- Provided records:

-- ==== Sys2Proof/Machine/Network.lean ====
section
/-! DEFINITION. Events of the mesh and of Panpipe: injection, delivery, bounces, handler firings, announcements (R49, R58 to
R60, R66, R79, R82, R90, R126 to R134, R140 to R144, R371, R386, R486, R504). -/

namespace Sys2Proof.Machine

/-! ## Role-map updates as they are applied (R79, R82, R90) -/

/-- The physical address of a logical block of a window (R76, R93). -/
def blockPa (window block : Nat) : Nat := 0x6000000000000 + window * 2 ^ 33 + block * 2 ^ 23

/-- The pools of a tile's quad stores and overlay slice (R100). -/
def Pool.onTile (p : Pool) (tile : Nat) : Bool := (p.tier == 1 && p.unit / 2 == tile) || (p.tier == 2 && p.unit == tile)

/-- A tile that takes another role: all its SRAM reads as zero, and its cores are as at power-up (R72, R82); blocks of its
pools that are still live have moved away (R90, R333). DEDUCED (85). -/
def State.resetTile (s : State) (tile : Nat) : State :=
  let first := coreBase tile
  let s := s.zeroFill (0x4000000000000 + tile * 0x800000) 0x800000
  { s with
    pools := s.pools.map fun p =>
      if p.onTile tile then { p with live := p.live.map fun b => { b with moved := true } } else p
    cores := s.cores.filter fun e => !(e.1 / 8 == first / 8)
    subs := s.subs.filter fun e => !(e.1 / 32 == first / 8)
    banks := s.banks.filter fun e => !(e.1 / 2 == tile)
    tiles := s.tiles.map fun e => if e.1 = tile then (e.1, { e.2 with tlb := [] }) else e }

/-- One entry of a role-map update (R82): a block that no tile held reads as zero once it is bound, and joins its pool
(R100). -/
def State.applyEntry (s : State) (e : Nat × Word) : State :=
  let old := s.roleOf e.1
  let pa := blockPa (field e.2 16 16) (field e.2 6 10)
  let s := if bit e.2 5 ∧ (s.storageTile pa).isNone then
      (s.zeroFill pa 0x700000).poolBound (field e.2 16 16) (field e.2 6 10) else s
  let s := if field old 0 2 ≠ field e.2 0 2 then s.resetTile e.1 else s
  s.setRole e.1 e.2

/-- The notices of a recast return to zero (R85). -/
def State.clearNotice (s : State) (serial : Nat) : State :=
  let wipe (w : Word) : Word := if w ≠ 0 ∧ field w 24 8 = serial then 0 else w
  let ctx (c : Ctx) : Ctx := { c with notice := wipe c.notice }
  { s with
    slots := s.slots.map fun e => (e.1, { e.2 with ctx := e.2.ctx.map ctx })
    ready := s.ready.map fun r => { r with ctx := r.ctx.map ctx }
    launches := s.launches.map fun e => (e.1, { e.2 with notice := wipe e.2.notice }) }

/-- Where a logical tile of a tile that leaves goes (R90). -/
def Recast.goesTo (r : Recast) (i logical : Nat) : Nat :=
  ((r.moves.find? fun m => m.1 == i && m.2.1 == logical).map (·.2.2)).getD r.dest

/-- The tiles to which the logical tiles and the memory of a tile that leaves go (R90). -/
def Recast.dests (r : Recast) : List Nat := r.dest :: r.moves.map (·.2.2)

/-- A multicast line, or a barrier arrival, for a tile that is rebound goes where the pages that lead there have moved, and otherwise
to the new tile (R90, R141). -/
def State.rebound (s : State) (tile : Nat) (l : McastLine) : McastLine :=
  let go (old : Option Nat) (offset : Nat) : Option Nat :=
    let home := quadBase tile l.quad + offset
    if old.isNone ∧ s.followed home ≠ home then some (s.followed home) else old
  if s.mcastTile l = tile then { l with moved := go l.moved l.offset, barMoved := go l.barMoved l.barrier } else l

/-- The step number that a role-map update carries where it ends its recast (the model's own). -/
def lastStep : Nat := 9

/-- A role-map update is applied (R79): its entries, the epoch, and the recast of the tile it concerns, whose step it
carries.  The rebinding of a compute recast is its step 6; the last update ends the recast (R85, R88, R90). -/
def State.applyRoles (s : State) (a : Announce) : State :=
  let s := a.entries.foldl State.applyEntry s
  let s := { s with epoch := (s.epoch + 1) % 2 ^ 32 }
  match s.recasts.find? (·.tile == a.x) with
  | none => s
  | some r =>
    if a.y = lastStep then
      let s := s.stopping { s with recasts := s.recasts.filter (·.tile != a.x) }
      if r.noticed then s.clearNotice r.serial else s
    else
      let s := { s with recasts := s.recasts.map fun q : Recast =>
        if q.tile = a.x then { q with step := a.y, acks := [], ackAt := none } else q }
      if a.y = 6 then
        let s := { s with mcasts := s.mcasts.map (s.rebound a.x) }
        let rebind (i : Nat) (b : Nat × Nat) : Nat × Nat := if b.2 = a.x then (b.1, r.goesTo i b.1) else b
        { s with launches := s.launches.map fun e => (e.1, { e.2 with binds := e.2.binds.map (rebind e.1) }) }
      else s

/-! ## Panpipe (R142 to R144) -/

/-- Announcements of a window in the Panpipe order: by slot, hubs after every slot, and by issue order within one (R144). -/
def panKey (a : Announce) : Nat := if a.fromHub then 65536 + a.inc else a.slot

/-- An announcement put behind those that come no later. -/
def panInsert (a : Announce) : List Announce → List Announce
  | [] => [a]
  | b :: l => if panKey a < panKey b then a :: b :: l else b :: panInsert a l

def panSort (l : List Announce) : List Announce := l.foldl (fun m a => panInsert a m) []

/-- The operation that an announcement announces may complete, with its place among those delivered (R153, R156). -/
def Ctx.heard (c : Ctx) (id order : Nat) : Ctx :=
  { c with pend := c.pend.map fun p => if p.announced = some id then { p with delivered := true, order := order } else p }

- Prompt: Looking back over the data above, restate word for word the lines that begin at the line with "let s := if field" and end at the line with "slots := s.slots.map", inclusive.

- Exercise response:
  let s := if field old 0 2 ≠ field e.2 0 2 then s.resetTile e.1 else s
  s.setRole e.1 e.2

/-- The notices of a recast return to zero (R85). -/
def State.clearNotice (s : State) (serial : Nat) : State :=
  let wipe (w : Word) : Word := if w ≠ 0 ∧ field w 24 8 = serial then 0 else w
  let ctx (c : Ctx) : Ctx := { c with notice := wipe c.notice }
  { s with
    slots := s.slots.map fun e => (e.1, { e.2 with ctx := e.2.ctx.map ctx })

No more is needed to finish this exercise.